A comprehensive analysis of nearly a decade of U.S. birth data reveals a sobering trend in maternal health: gestational diabetes (GD) rates have risen every single year between 2016 and 2024. The study, which tracked more than 12.6 million first-time mothers, found a total 36% jump in the condition, underscoring a growing metabolic crisis that experts say begins long before a patient enters the delivery room.

The findings, published December 29, 2025, in JAMA Internal Medicine, indicate that while the surge spans every racial and ethnic group, the burden is not shared equally. Public health officials are now calling for a shift in focus toward “upstream” interventions—optimizing a person’s health months or even years before they conceive.


The Numbers Behind the Surge

Gestational diabetes is a type of diabetes that is first diagnosed during pregnancy. It occurs when a person’s body cannot make enough insulin to manage the increased needs of pregnancy, leading to high blood sugar that can affect both the parent’s health and the baby’s development.

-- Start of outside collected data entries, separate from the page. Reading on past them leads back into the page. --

-- ==== Sys2Proof/Decode.lean ====
section
/-! DEFINITION. Command words and commands: the field decoder (30_encoding.md R91, R93, R97), the encoder (R91, R94), and
the mask and match rows of spec/opcode_table.json (R96). The decoder takes the whole 32-bit word of a CMD write: CEF-CORE
fetches no bytes (R79, R92). -/

namespace Sys2Proof

/-! ## The fields of format C (R91) -/

/-- OP, bits [3:0]. -/
def opField (v : Word) : Nibble := v.extractLsb' 0 4

/-- RSV0, bits [7:4]. -/
def rsv0Field (v : Word) : Nibble := v.extractLsb' 4 4

/-- INST, bits [11:8]. -/
def instField (v : Word) : Nibble := v.extractLsb' 8 4

/-- RSV1, bits [31:12]. -/
def rsv1Field (v : Word) : BitVec 20 := v.extractLsb' 12 20

/-! ## Decoding -/

/-- Why a word is illegal (R97). All four have the one effect of R237; the names are the model's (log 12). -/
inductive IllegalReason where
  /-- OP is 0xE or 0xF. -/
  | reservedOpcode
  /-- v[7:4] is not 0. -/
  | rsv0
  /-- v[31:12] is not 0. -/
  | rsv1
  /-- A no-instance opcode with INST not 0. -/
  | instNotZero
deriving DecidableEq, Repr

/-- The command of each opcode (R94), with `k` the INST field as an integer (R93); `none` for the reserved opcodes 0xE
and 0xF. -/
def instrOf (op : Nibble) (k : Nat) : Option Instr :=
  match op.toNat with
  | 0x0 => some .nop
  | 0x1 => some (.initMa k)
  | 0x2 => some (.initFir k)
  | 0x3 => some (.initBq k)
  | 0x4 => some (.initIirDf k)
  | 0x5 => some (.initIirLp k)
  | 0x6 => some (.initIirBp k)
  | 0x7 => some (.initIirBs k)
  | 0x8 => some (.process k)
  | 0x9 => some (.release k)
  | 0xA => some .fxTofix
  | 0xB => some .fxFromfix
  | 0xC => some .fxMul
  | 0xD => some .fxNarrow
  | _ => none

/-- Decoding a command word: R97's illegality conditions, in the order R118 writes them, then the opcode map R94. -/
def decode (v : Word) : Except IllegalReason Instr :=
  match instrOf (opField v) (instField v).toNat with
  | none => .error .reservedOpcode
  | some i =>
    if rsv0Field v ≠ 0 then .error .rsv0
    else if rsv1Field v ≠ 0 then .error .rsv1
    else if i.slot? = none ∧ instField v ≠ 0 then .error .instNotZero
    else .ok i

/-! ## Encoding -/

/-- The opcode of each command (R94). -/
def Instr.opcode : Instr → Nibble
  | .nop => 0x0
  | .initMa _ => 0x1
  | .initFir _ => 0x2
  | .initBq _ => 0x3
  | .initIirDf _ => 0x4
  | .initIirLp _ => 0x5
  | .initIirBp _ => 0x6
  | .initIirBs _ => 0x7
  | .process _ => 0x8
  | .release _ => 0x9
  | .fxTofix => 0xA
  | .fxFromfix => 0xB
  | .fxMul => 0xC
  | .fxNarrow => 0xD

/-- The INST field of each command: its slot number, or 0 (R91). -/
def Instr.instBits (i : Instr) : Nibble :=
  match i.slot? with
  | some k => BitVec.ofNat 4 k
  | none => 0

/-- Format C from its two fields: RSV1, INST, RSV0, OP from bit 31 down, the reserved fields 0 (R91). -/
def commandWord (op inst : Nibble) : Word := (0 : BitVec 20) ++ inst ++ (0 : Nibble) ++ op

/-- The command word of a well-formed command (R91). -/
def encode (i : Instr) : Word := commandWord i.opcode i.instBits

/-! ## The opcode table (R96) -/

/-- A row of spec/opcode_table.json: its opcode, and the match and mask values it gives. -/
structure TableRow where
  opcode : Nibble
  value : Word
  mask : Word
deriving DecidableEq, Repr

/-- The fourteen rows of spec/opcode_table.json, in its order. -/
def opcodeTable : List TableRow :=
  [ ⟨0x0, 0x00000000, 0xFFFFFFFF⟩,   -- NOP
    ⟨0x1, 0x00000001, 0xFFFFF0FF⟩,   -- INIT_MA
    ⟨0x2, 0x00000002, 0xFFFFF0FF⟩,   -- INIT_FIR
    ⟨0x3, 0x00000003, 0xFFFFF0FF⟩,   -- INIT_BQ
    ⟨0x4, 0x00000004, 0xFFFFF0FF⟩,   -- INIT_IIR_DF
    ⟨0x5, 0x00000005, 0xFFFFF0FF⟩,   -- INIT_IIR_LP
    ⟨0x6, 0x00000006, 0xFFFFF0FF⟩,   -- INIT_IIR_BP
    ⟨0x7, 0x00000007, 0xFFFFF0FF⟩,   -- INIT_IIR_BS
    ⟨0x8, 0x00000008, 0xFFFFF0FF⟩,   -- PROCESS
    ⟨0x9, 0x00000009, 0xFFFFF0FF⟩,   -- RELEASE
    ⟨0xA, 0x0000000A, 0xFFFFFFFF⟩,   -- FX_TOFIX
    ⟨0xB, 0x0000000B, 0xFFFFFFFF⟩,   -- FX_FROMFIX
    ⟨0xC, 0x0000000C, 0xFFFFFFFF⟩,   -- FX_MUL
    ⟨0xD, 0x0000000D, 0xFFFFFFFF⟩ ]  -- FX_NARROW

/-- R96: the word selects this row. -/
def TableRow.selects (r : TableRow) (v : Word) : Bool := v &&& r.mask == r.value

/-! ## The table's own numbering of a row's bits -/

/-- The command word whose bits below `nbits` are those of `w` and whose other bits are 0. -/
def tableWord (nbits w : Nat) : Word := BitVec.ofNat 32 (w % 2 ^ nbits)

/-- The instruction the decoder reads from an opcode-table word. -/
def decodeTableWord (nbits w : Nat) : Option Instr :=
  match decode (tableWord nbits w) with
  | .ok i => some i
  | .error _ => none

end Sys2Proof
end

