-- ==== Sys2Proof/Machine/Flags.lean ====
section
/-! DEFINITION. The status indications of CEF-CORE (10_state.md R47): STATUS and its code numbers, the sticky ERR flags,
BUSY, and the derived predicate settled(s). -/

namespace Sys2Proof.Machine

/-- The number of each status code (R231). -/
def Code.number : Code → Nibble
  | .ok => 0
  | .invalidOutput => 1
  | .invalidParam => 2
  | .notImplemented => 3
  | .notBound => 4
  | .badInst => 5
  | .illegalCmd => 6

/-- The code of a PROCESS step's validity bit (R121). -/
def Code.ofValid (valid : Bool) : Code := if valid then .ok else .invalidOutput

/-- One flag as the bit of a word. -/
def bit (b : Bool) : BitVec 1 := BitVec.ofBool b

/-- BUSY: a command is pending (R46, R112). -/
def State.busy (s : State) : Bool := s.pend.isSome

/-- The STATUS word: [0] BUSY, [7:4] CODE, [11:8] LAST_OP, [15:12] LAST_INST, the rest 0 (R34). -/
def State.statusWord (s : State) : Word :=
  (0 : Half) ++ s.lastInst ++ s.lastOp ++ s.code.number ++ (0 : BitVec 3) ++ bit s.busy

/-- The ERR word: [0] ILLEGAL, [1] BUSY_WR, [2] BUS, the rest 0 (R35). -/
def ErrFlags.word (e : ErrFlags) : Word :=
  (0 : BitVec 29) ++ bit e.bus ++ bit e.busyWr ++ bit e.illegal

/-- A host write to ERR: writing 1 to a flag's bit clears it, writing 0 leaves it (R26, R35). Such a write is never
dropped, so it is never at the same time an event that sets a flag (log 14). -/
def ErrFlags.writeOneToClear (e : ErrFlags) (v : Word) : ErrFlags where
  illegal := e.illegal && !v.getLsbD 0
  busyWr := e.busyWr && !v.getLsbD 1
  bus := e.bus && !v.getLsbD 2

/-- settled(s) (R36). -/
def Slot.settled (sl : Slot) : Bool :=
  match sl.kind with
  | .unbound => false
  | .ma => sl.cnt == sl.n
  | .fir => true
  | .bq => sl.cnt == sl.thr

/-- INSTs_STATE.KIND (R36, R39). -/
def Kind.number : Kind → BitVec 3
  | .unbound => 0
  | .ma => 1
  | .fir => 2
  | .bq => 3

end Sys2Proof.Machine
end

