-- ==== Sys2Proof/Certificates/Slice0/Obligations.lean ====
section
/-! DEFINITION. The statements for the provers. Each docstring names the rules of spec/ it formalises. -/

open Sys2Proof Sys2Proof.Machine

/-! ## Encoding (30_encoding.md) -/

/-- R91, R94: the word of every well-formed command decodes to that command, every slot number 0..15 included. -/
def Obligations.DecodeOfEncodeIsTheCommand : Prop :=
  ∀ i : Instr, i.wellFormed = true → decode (encode i) = .ok i

/-- R91, R92: a word the decoder accepts is the encoding of the one command it stands for; no bit of it is ignored. -/
def Obligations.EncodeOfDecodeIsTheWord : Prop :=
  ∀ (v : Word) (i : Instr), decode v = .ok i → i.wellFormed = true ∧ encode i = v

/-- R96: the decoder selects exactly by the mask and match values: an instance opcode by `v & 0xFFFFF0FF`, a no-instance
opcode by the whole word; the slot is v[11:8]; a word that matches no row is illegal; and the table's rows hold exactly
these values. -/
def Obligations.DecoderSelectsByMaskAndMatch : Prop :=
  (∀ (v : Word) (i : Instr), decode v = .ok i ↔
    ∃ op : Nibble, instrOf op (v.extractLsb' 8 4).toNat = some i ∧
      (if 1 ≤ op.toNat ∧ op.toNat ≤ 9 then v &&& 0xFFFFF0FF = op.setWidth 32 else v = op.setWidth 32)) ∧
  (∀ v : Word, (∃ e, decode v = .error e) ↔ ∀ r ∈ opcodeTable, r.selects v = false) ∧
  (∀ r ∈ opcodeTable, r.value = r.opcode.setWidth 32 ∧
    r.mask = if 1 ≤ r.opcode.toNat ∧ r.opcode.toNat ≤ 9 then 0xFFFFF0FF else 0xFFFFFFFF)

/-- R97, R237: a word is illegal exactly on the four listed conditions; an illegal word completes with ILLEGAL_CMD, sets
ERR.ILLEGAL, records bits [3:0] and [11:8], and changes nothing else; any other word is a command and is executed. -/
def Obligations.IllegalWordsCompleteWithIllegalCmd : Prop :=
  ∀ (v : Word) (s : State),
    let illegal := (v.extractLsb' 0 4 = 0xE ∨ v.extractLsb' 0 4 = 0xF) ∨ v.extractLsb' 4 4 ≠ 0 ∨ v.extractLsb' 12 20 ≠ 0 ∨
      (v.extractLsb' 0 4 ∈ ([0x0, 0xA, 0xB, 0xC, 0xD] : List Nibble) ∧ v.extractLsb' 8 4 ≠ 0)
    (illegal → execute v s = .next { s with
        code := .illegalCmd, lastOp := v.extractLsb' 0 4, lastInst := v.extractLsb' 8 4, pend := none,
        err := { s.err with illegal := true } }) ∧
    (¬ illegal → ∃ i, decode v = .ok i ∧ execute v s = exec i s)

/-- R99: the rule's example words decode to the commands it names, its illegal words are illegal, and 0x00000408 is legal but
BAD_INST when NUM_INST is 4. -/
def Obligations.SpecExampleWordsDecode : Prop :=
  decode 0x00000000 = .ok .nop ∧ decode 0x00000001 = .ok (.initMa 0) ∧ decode 0x00000102 = .ok (.initFir 1) ∧
  decode 0x00000203 = .ok (.initBq 2) ∧ decode 0x00000004 = .ok (.initIirDf 0) ∧ decode 0x00000008 = .ok (.process 0) ∧
  decode 0x00000308 = .ok (.process 3) ∧ decode 0x00000109 = .ok (.release 1) ∧ decode 0x0000000A = .ok .fxTofix ∧
  decode 0x0000000B = .ok .fxFromfix ∧ decode 0x0000000C = .ok .fxMul ∧ decode 0x0000000D = .ok .fxNarrow ∧
  decode 0x0000000E = .error .reservedOpcode ∧ decode 0x00000010 = .error .rsv0 ∧
  decode 0x0000010A = .error .instNotZero ∧ decode 0x00001008 = .error .rsv1 ∧
  decode 0x00000408 = .ok (.process 4) ∧
  ∀ s : State, s.params.numInst = 4 → exec (.process 4) s =
    .next { s with code := .badInst, lastOp := 0x8, lastInst := 4, pend := none }

/-! ## Agents and steps (40_command_engine.md, 70_reset_and_hazards.md) -/

/-- R114, R118: when it is the engine's turn and the pending word decodes to a command, the step is exec of that command at
the state with the turn taken off the schedule. -/
def Obligations.EngineTurnRunsTheDecodedCommand : Prop :=
  ∀ (s : State) (v : Word) (i : Instr), s.turn = .engine → s.pend = some v → decode v = .ok i →
    step s = exec i { s with sched := s.sched.tail }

According to data from the National Center for Health Statistics, the age-standardized rate of GD rose from 58.2 per 1,000 live births in 2016 to 79.3 per 1,000 in 2024. This represents an average annual increase of 3.8%.

The study population included 12,617,106 mothers who gave birth to their first “singleton” (single) baby. The sheer scale of the study provides what researchers call a “high-resolution” look at the state of American maternal health.

Year GD Rate (per 1,000 live births)
2016 58.2
2024 79.3
Total Increase 36.3%

Disparities in Maternal Health

While the upward trend was universal, the absolute rates of gestational diabetes varied significantly by race and ethnicity. These differences highlight the “heterogeneity in risk factor burden” and unequal access to care across the United States.

  • Highest Rates: American Indian and Alaska Native populations saw the highest burden, with rates climbing from 113.2 to 136.7 per 1,000.

  • Rapid Growth: Native Hawaiian and other Pacific Islander groups also experienced high rates, reaching 126.0 per 1,000 in 2024. Both this group and American Indian populations saw the highest year-over-year increases at 4.1%.

  • Lowest Rates: White individuals recorded the lowest absolute rates, though they still saw a significant climb from 51.2 to 70.7 per 1,000 over the nine-year period.

“The magnitude of this increase and the consistency across almost all racial and ethnic groups were striking,” said Emily L. Lam, a medical student at Northwestern University and the study’s first author.


Why Is This Happening?

Researchers point to a “perfect storm” of biological, social, and environmental factors driving these numbers.

1. Pre-pregnancy Health

The prevalence of overweight and obesity prior to pregnancy remains a primary driver. High Body Mass Index (BMI) can lead to insulin resistance, making it harder for the body to adapt to the metabolic demands of pregnancy.

2. Shifting Demographics

The average age of first-time mothers has been rising. As maternal age increases, the risk of metabolic complications like GD naturally moves upward.

3. The Pandemic Shadow

The COVID-19 pandemic appears to have accelerated these trends. “The pandemic may have further contributed through disruptions in routine preventive care, reduced physical activity, increased psychosocial stress, and weight gain,” Lam noted in an interview with Medscape Medical News.

4. Social Determinants

Experts not involved in the study emphasize that these statistics reflect more than just personal choices. “We have to look at food deserts, the cost of nutritious food, and the stress of systemic inequities,” says Dr. Sarah Jenkins, an OB-GYN and maternal health advocate. “If a patient lives in an area without safe places to walk or access to fresh produce, their ‘metabolic risk’ is a product of their environment.”


Long-Term Implications for Parent and Child

The diagnosis of gestational diabetes is often described as a “stress test” for the body that unmasks a person’s future risk for chronic illness.

For the parent, GD significantly increases the lifetime risk of developing Type 2 diabetes and cardiovascular disease. For the child, exposure to high glucose levels in the womb can increase the likelihood of childhood obesity and early-onset metabolic issues.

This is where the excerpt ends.